What is biomass? How to convert it into Energy?
Biomass contains stored energy from the Sun. Plants absorb the Sun’s energy in a process called photosynthesis. When biomass is burned, the chemical energy it contains is released as heat.
Examples of biomass and their uses for energy:
- Wood and wood processing wastes — burned to heat buildings, to produce process heat in industry, and to generate electricity;
- Agricultural crops and waste materials — burned as a fuel or converted to liquid biofuels;
- Food, yard, and wood waste in garbage—burned to generate electricity in power plants or converted to biogas in landfills;
- Animal manure and human sewage—converted to biogas, which can be burned as a fuel.
Solid biomass, such as wood and garbage, can be burned directly to produce heat. Biomass can also be converted into a gas called biogas or into liquid biofuels such as ethanol and biodiesel.
Biogas forms when paper, food scraps, and yard waste decompose in landfills, and it can be produced by processing sewage and animal manure in special vessels called digesters.
Ethanol is made from crops such as corn and sugar cane that are fermented to produce fuel ethanol for use in vehicles.
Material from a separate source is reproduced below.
-- ==== Sys2Proof/Laws/Exec.lean ====
section
/-! SUPPORT. What exec does with each constructor: its meaning, by definition. -/

namespace Sys2Proof.Machine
Biodiesel is produced from vegetable oils and animal fats and can be used in vehicles and as heating oil.
Biomass energy in Ukraine
All developed countries are switching to renewable energy. Thus, the EU plans to satisfy 20% of its energy needs from “green” energy by 2020, and at least 32% by 2030.
Sweden, Finland, Denmark, Latvia, Austria already satisfy more than one third of their heat and power needs from renewable energy sources. For example, in 2018, this indicator reached 44% in Denmark.
The Energy Strategy of Ukraine by 2035 presupposes increasing the share of heat produced from renewable energy sources to 40%. To achieve this, 24,000 MW of thermal power will be required.
Ukraine is already applying the best European practices on the use of biomass for municipal heat and hot water services. According to the Bioenergy Association of Ukraine, about 2 mln tons of biomass and almost 8,000 heat generating units are used for heat energy production in the country.
The main sources of biomass in Ukraine are:
– agricultural residues (straw, corn and sunflower stems);
– purposefully-grown energy crops (willow, poplar, and miscanthus).
In recent years, unique bioenergy objects have appeared in Ukraine. One of them is a 45-MW biothermal power plant in Kamianets-Podilsky, the third largest facility of this kind in Europe and the fifth in the world. Similar facilities operate in Paris, Hong Kong, Berlin and Helsinki.
The project, which is now satisfying 60% of heat needs of the town, is expected to pay its way in 5 years. It works on domestic biofuels: straw, corn and sunflower waste, wood cracks. Experts assure that competent timber cutting in Kamianets-Podilsky and around it can fully provide the plant with biomass.
New bioenergy facilities have been opened in Kyiv, Cherkady, Lutsk. For the third year in a row, a biofuel boiler house in Slavutych has been satisfying more than one third of the town’s heat needs. Moreover, it is planned to transfer 95% of Zhytomyr’s heating system to biofuels by 2021.
And what is the benefit?
It should be noted that converting biomass into energy has a number of significant advantages in general and for Ukraine in particular.
Affordable biomass. In terms of generating energy from biomass, Ukraine has a huge potential: annually, it produces about 7 mln cubic meters per of forest waste and 30 mln tons of agrarian biomass. As a rule, solid biomass (wood waste, straw, corn stalks, sunflower husks) is used as a fuel; and pulp, silage, and manure are converted into biogas.
Environmental protection. Use of biomass as a fuel to produce thermal energy to meet heating and hot water supply needs will enable reduction in heating costs and allow to reduce carbon emissions by more than 8 mln tons by 2020.
Stable operation. Unlike solar and wind power facilities, biomass and biogas thermal power plants have steady load curves and do not require any replacement capacities.
Economic growth. Thermal power plants contribute to regional economy, as the bioenergy sector requires a high share of the local component. The distance between biomass plants should be at least 200-300 km, which allows involving the maximum number of Ukraine’s regions in its bioenergy development.
In general, development of the renewable energy sector creates new jobs and contributes to increasing payments to the budget.
Improvement of Ukraine’s energy security. Ukraine’s energy sector is dependent on the importing of fossil fuels – natural gas, oil and coal. Energy independence can be achieved through developing renewable energy sources, producing its own natural gas, and improving energy efficiency.